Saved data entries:

-- ==== Sys2Proof/Laws/Switch.lean ====
section
/-! SUPPORT. What the context switch does, what the vector reads deliver, and what taking an interrupt leaves in ST. -/

namespace Sys2Proof.Machine

/-- The saves of R600 in order. -/
theorem contextSwitch_eq (s : State) (nwp npc : Word) :
    contextSwitch s nwp npc =
      (busWrite (busWrite (busWrite (s.setWp nwp) (nwp + 26) s.wp) (nwp + 28) s.pc) (nwp + 30) s.st).setPc npc := rfl

@[simp] theorem contextSwitch_wp (s : State) (nwp npc : Word) : (contextSwitch s nwp npc).wp = nwp := by
  rw [contextSwitch_eq]; simp

@[simp] theorem contextSwitch_pc (s : State) (nwp npc : Word) : (contextSwitch s nwp npc).pc = npc := by
  rw [contextSwitch_eq]; simp

@[simp] theorem contextSwitch_st (s : State) (nwp npc : Word) : (contextSwitch s nwp npc).st = s.st := by
  rw [contextSwitch_eq]; simp

@[simp] theorem contextSwitch_idle (s : State) (nwp npc : Word) : (contextSwitch s nwp npc).idle = s.idle := by
  rw [contextSwitch_eq]; simp

theorem contextSwitch_region (s : State) (nwp npc b : Word) : regionOf (contextSwitch s nwp npc) b = regionOf s b := by
  rw [contextSwitch_eq]
  show regionOf (busWrite _ _ _) b = _
  rw [busWrite_region, busWrite_region, busWrite_region]
  rfl

theorem contextSwitch_plainRam (s : State) (nwp npc b : Word) :
    plainRam (contextSwitch s nwp npc) b = plainRam s b := by
  unfold plainRam; rw [contextSwitch_region]

/-- Offsets that differ modulo 256, and not by bit 0 only, are different words. -/
theorem even_add_ne (w a b : Word) (h : a.toNat % 2 = 0) (h' : b.toNat % 2 = 0) (hab : a.toNat % 256 ≠ b.toNat % 256) :
    (even (w + a)).toNat % 256 ≠ (even (w + b)).toNat % 256 := by
  rw [even_toNat, even_toNat, BitVec.toNat_add, BitVec.toNat_add]
  omega

/-- With the three save slots in plain RAM, the context switch keeps the memory map and every byte but the slots', and the slots
show the old WP, PC and ST. -/
theorem contextSwitch_plain (s : State) (nwp npc : Word) (h1 : plainRam s (nwp + 26) = true)
    (h2 : plainRam s (nwp + 28) = true) (h3 : plainRam s (nwp + 30) = true) :
    SameMap s (contextSwitch s nwp npc) ∧
    MemoryKept s (contextSwitch s nwp npc)
      (storedCells s (nwp + 26) ++ (storedCells s (nwp + 28) ++ storedCells s (nwp + 30))) ∧
    fastRead (contextSwitch s nwp npc) (nwp + 26) = s.wp ∧ fastRead (contextSwitch s nwp npc) (nwp + 28) = s.pc ∧
    fastRead (contextSwitch s nwp npc) (nwp + 30) = s.st := by
  rw [contextSwitch_eq]
  have m0 : SameMap s (s.setWp nwp) := fun _ => ⟨rfl, rfl⟩
  have k0 : MemoryKept s (s.setWp nwp) [] := memoryKept_of_cells fun c _ => rfl
  generalize s.setWp nwp = u0 at m0 k0 ⊢
  rw [← m0.plainRam] at h1 h2 h3
  have m1 := busWrite_plain_map h1 s.wp
  have k1 := busWrite_kept u0 (nwp + 26) s.wp
  have r1 := fastRead_busWrite_same (v := s.wp) h1
  rw [← m1.plainRam] at h1 h2 h3
  generalize busWrite u0 (nwp + 26) s.wp = u1 at *
  have m2 := busWrite_plain_map h2 s.pc
  have k2 := busWrite_kept u1 (nwp + 28) s.pc
  have r2 := fastRead_busWrite_same (v := s.pc) h2
  have r12 := fastRead_busWrite_other (v := s.pc) h2 h1 (even_add_ne nwp 26 28 rfl rfl (by decide))
  rw [← m2.plainRam] at h1 h2 h3
  generalize busWrite u1 (nwp + 28) s.pc = u2 at *
  have m3 := busWrite_plain_map h3 s.st
  have k3 := busWrite_kept u2 (nwp + 30) s.st
  have r3 := fastRead_busWrite_same (v := s.st) h3
  have r13 := fastRead_busWrite_other (v := s.st) h3 h1 (even_add_ne nwp 26 30 rfl rfl (by decide))
  have r23 := fastRead_busWrite_other (v := s.st) h3 h2 (even_add_ne nwp 28 30 rfl rfl (by decide))
  generalize busWrite u2 (nwp + 30) s.st = u3 at *
  rw [fastRead_setPc, fastRead_setPc, fastRead_setPc]
  refine ⟨m0.trans (m1.trans (m2.trans (m3.trans (setPc_map _ _)))), ?_, r13.trans (r12.trans r1), r23.trans r2, r3⟩
  have h := k0.trans (k1.trans (k2.trans k3))
  rw [m0.storedCells, (m0.trans m1).storedCells, (m0.trans (m1.trans m2)).storedCells] at h
  exact memoryKept_of_cells fun c hc => memoryKept_iff.1 h c hc

theorem readVector_map (s : State) (a : Word) : SameMap s (readVector s a).2.2 :=
  (busRead_map s a).trans (busRead_map _ _)

theorem readVector_kept_cells (s : State) (a : Word) : MemoryKept s (readVector s a).2.2 [] :=
  (busRead_kept s a).trans (busRead_kept _ _)

theorem readVector_offBus (s : State) (a : Word) : (readVector s a).2.2.offBus = s.offBus :=
  (busRead_offBus _ _).trans (busRead_offBus _ _)

/-- A switch through a vector keeps the regions. -/
theorem switchThrough_plainRam (s : State) (a b : Word) : plainRam (switchThrough s a) b = plainRam s b :=
  (contextSwitch_plainRam _ _ _ b).trans ((readVector_map s a).plainRam b)

@[simp] theorem switchThrough_st (s : State) (a : Word) : (switchThrough s a).st = s.st :=
  (contextSwitch_st _ _ _).trans (offBus_fields (readVector_offBus s a)).2.2.1

theorem vectorAddr_toNat (l : IntLevel) : (vectorAddr l).toNat = 4 * (l.val + 1) := by
  unfold vectorAddr levelNumber
  rw [BitVec.toNat_ofNat]
  have := l.isLt
  omega

/-- The interrupt vectors are in console ROM or overlay RAM 0 (R955). -/
theorem vector_region (s : State) (l : IntLevel) :
    regionOf s (even (vectorAddr l)) = (if s.overlay0 then .overlay0 else .rom) ∧
    regionOf s (even (vectorAddr l + 2)) = (if s.overlay0 then .overlay0 else .rom) := by
  have h := vectorAddr_toNat l
  have := l.isLt
  have low : ∀ b : Word, b.toNat < 0x2000 → regionOf s b = (if s.overlay0 then .overlay0 else .rom) := by
    intro b hb
    unfold regionOf
    dsimp only
    rw [if_pos hb]
  refine ⟨low _ ?_, low _ ?_⟩
  · rw [even_toNat, h]; omega
  · rw [even_toNat, BitVec.toNat_add, h]; simp; omega

/-- Taking an interrupt writes MASK only (R960). -/
theorem acknowledge_st (s : State) (l : IntLevel) : (acknowledge s l).st = putMask s.st (BitVec.ofNat 4 l.val) := by
  show putMask (switchThrough s (vectorAddr l)).st _ = _
  rw [switchThrough_st]
  rfl

end Sys2Proof.Machine
end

→ **WORK ITEM**
Set all the data down again, exactly as it reads above.

→ **YOUR SOLUTION**
-- ==== Sys2Proof/Laws/Switch.lean ====
section
/-! SUPPORT. What the context switch does, what the vector reads deliver, and what taking an interrupt leaves in ST. -/

namespace Sys2Proof.Machine

/-- The saves of R600 in order. -/
theorem contextSwitch_eq (s : State) (nwp npc : Word) :
    contextSwitch s nwp npc =
      (busWrite (busWrite (busWrite (s.setWp nwp) (nwp + 26) s.wp) (nwp + 28) s.pc) (nwp + 30) s.st).setPc npc := rfl

@[simp] theorem contextSwitch_wp (s : State) (nwp npc : Word) : (contextSwitch s nwp npc).wp = nwp := by
  rw [contextSwitch_eq]; simp

@[simp] theorem contextSwitch_pc (s : State) (nwp npc : Word) : (contextSwitch s nwp npc).pc = npc := by
  rw [contextSwitch_eq]; simp

@[simp] theorem contextSwitch_st (s : State) (nwp npc : Word) : (contextSwitch s nwp npc).st = s.st := by
  rw [contextSwitch_eq]; simp

@[simp] theorem contextSwitch_idle (s : State) (nwp npc : Word) : (contextSwitch s nwp npc).idle = s.idle := by
  rw [contextSwitch_eq]; simp

theorem contextSwitch_region (s : State) (nwp npc b : Word) : regionOf (contextSwitch s nwp npc) b = regionOf s b := by
  rw [contextSwitch_eq]
  show regionOf (busWrite _ _ _) b = _
  rw [busWrite_region, busWrite_region, busWrite_region]
  rfl

theorem contextSwitch_plainRam (s : State) (nwp npc b : Word) :
    plainRam (contextSwitch s nwp npc) b = plainRam s b := by
  unfold plainRam; rw [contextSwitch_region]

/-- Offsets that differ modulo 256, and not by bit 0 only, are different words. -/
theorem even_add_ne (w a b : Word) (h : a.toNat % 2 = 0) (h' : b.toNat % 2 = 0) (hab : a.toNat % 256 ≠ b.toNat % 256) :
    (even (w + a)).toNat % 256 ≠ (even (w + b)).toNat % 256 := by
  rw [even_toNat, even_toNat, BitVec.toNat_add, BitVec.toNat_add]
  omega

/-- With the three save slots in plain RAM, the context switch keeps the memory map and every byte but the slots', and the slots
show the old WP, PC and ST. -/
theorem contextSwitch_plain (s : State) (nwp npc : Word) (h1 : plainRam s (nwp + 26) = true)
    (h2 : plainRam s (nwp + 28) = true) (h3 : plainRam s (nwp + 30) = true) :
    SameMap s (contextSwitch s nwp npc) ∧
    MemoryKept s (contextSwitch s nwp npc)
      (storedCells s (nwp + 26) ++ (storedCells s (nwp + 28) ++ storedCells s (nwp + 30))) ∧
    fastRead (contextSwitch s nwp npc) (nwp + 26) = s.wp ∧ fastRead (contextSwitch s nwp npc) (nwp + 28) = s.pc ∧
    fastRead (contextSwitch s nwp npc) (nwp + 30) = s.st := by
  rw [contextSwitch_eq]
  have m0 : SameMap s (s.setWp nwp) := fun _ => ⟨rfl, rfl⟩
  have k0 : MemoryKept s (s.setWp nwp) [] := memoryKept_of_cells fun c _ => rfl
  generalize s.setWp nwp = u0 at m0 k0 ⊢
  rw [← m0.plainRam] at h1 h2 h3
  have m1 := busWrite_plain_map h1 s.wp
  have k1 := busWrite_kept u0 (nwp + 26) s.wp
  have r1 := fastRead_busWrite_same (v := s.wp) h1
  rw [← m1.plainRam] at h1 h2 h3
  generalize busWrite u0 (nwp + 26) s.wp = u1 at *
  have m2 := busWrite_plain_map h2 s.pc
  have k2 := busWrite_kept u1 (nwp + 28) s.pc
  have r2 := fastRead_busWrite_same (v := s.pc) h2
  have r12 := fastRead_busWrite_other (v := s.pc) h2 h1 (even_add_ne nwp 26 28 rfl rfl (by decide))
  rw [← m2.plainRam] at h1 h2 h3
  generalize busWrite u1 (nwp + 28) s.pc = u2 at *
  have m3 := busWrite_plain_map h3 s.st
  have k3 := busWrite_kept u2 (nwp + 30) s.st
  have r3 := fastRead_busWrite_same (v := s.st) h3
  have r13 := fastRead_busWrite_other (v := s.st) h3 h1 (even_add_ne nwp 26 30 rfl rfl (by decide))
  have r23 := fastRead_busWrite_other (v := s.st) h3 h2 (even_add_ne nwp 28 30 rfl rfl (by decide))
  generalize busWrite u2 (nwp + 30) s.st = u3 at *
  rw [fastRead_setPc, fastRead_setPc, fastRead_setPc]
  refine ⟨m0.trans (m1.trans (m2.trans (m3.trans (setPc_map _ _)))), ?_, r13.trans (r12.trans r1), r23.trans r2, r3⟩
  have h := k0.trans (k1.trans (k2.trans k3))
  rw [m0.storedCells, (m0.trans m1).storedCells, (m0.trans (m1.trans m2)).storedCells] at h
  exact memoryKept_of_cells fun c hc => memoryKept_iff.1 h c hc

theorem readVector_map (s : State) (a : Word) : SameMap s (readVector s a).2.2 :=
  (busRead_map s a).trans (busRead_map _ _)

theorem readVector_kept_cells (s : State) (a : Word) : MemoryKept s (readVector s a).2.2 [] :=
  (busRead_kept s a).trans (busRead_kept _ _)

theorem readVector_offBus (s : State) (a : Word) : (readVector s a).2.2.offBus = s.offBus :=
  (busRead_offBus _ _).trans (busRead_offBus _ _)

/-- A switch through a vector keeps the regions. -/
theorem switchThrough_plainRam (s : State) (a b : Word) : plainRam (switchThrough s a) b = plainRam s b :=
  (contextSwitch_plainRam _ _ _ b).trans ((readVector_map s a).plainRam b)

@[simp] theorem switchThrough_st (s : State) (a : Word) : (switchThrough s a).st = s.st :=
  (contextSwitch_st _ _ _).trans (offBus_fields (readVector_offBus s a)).2.2.1

theorem vectorAddr_toNat (l : IntLevel) : (vectorAddr l).toNat = 4 * (l.val + 1) := by
  unfold vectorAddr levelNumber
  rw [BitVec.toNat_ofNat]
  have := l.isLt
  omega

/-- The interrupt vectors are in console ROM or overlay RAM 0 (R955). -/
theorem vector_region (s : State) (l : IntLevel) :
    regionOf s (even (vectorAddr l)) = (if s.overlay0 then .overlay0 else .rom) ∧
    regionOf s (even (vectorAddr l + 2)) = (if s.overlay0 then .overlay0 else .rom) := by
  have h := vectorAddr_toNat l
  have := l.isLt
  have low : ∀ b : Word, b.toNat < 0x2000 → regionOf s b = (if s.overlay0 then .overlay0 else .rom) := by
    intro b hb
    unfold regionOf
    dsimp only
    rw [if_pos hb]
  refine ⟨low _ ?_, low _ ?_⟩
  · rw [even_toNat, h]; omega
  · rw [even_toNat, BitVec.toNat_add, h]; simp; omega

/-- Taking an interrupt writes MASK only (R960). -/
theorem acknowledge_st (s : State) (l : IntLevel) : (acknowledge s l).st = putMask s.st (BitVec.ofNat 4 l.val) := by
  show putMask (switchThrough s (vectorAddr l)).st _ = _
  rw [switchThrough_st]
  rfl

end Sys2Proof.Machine
end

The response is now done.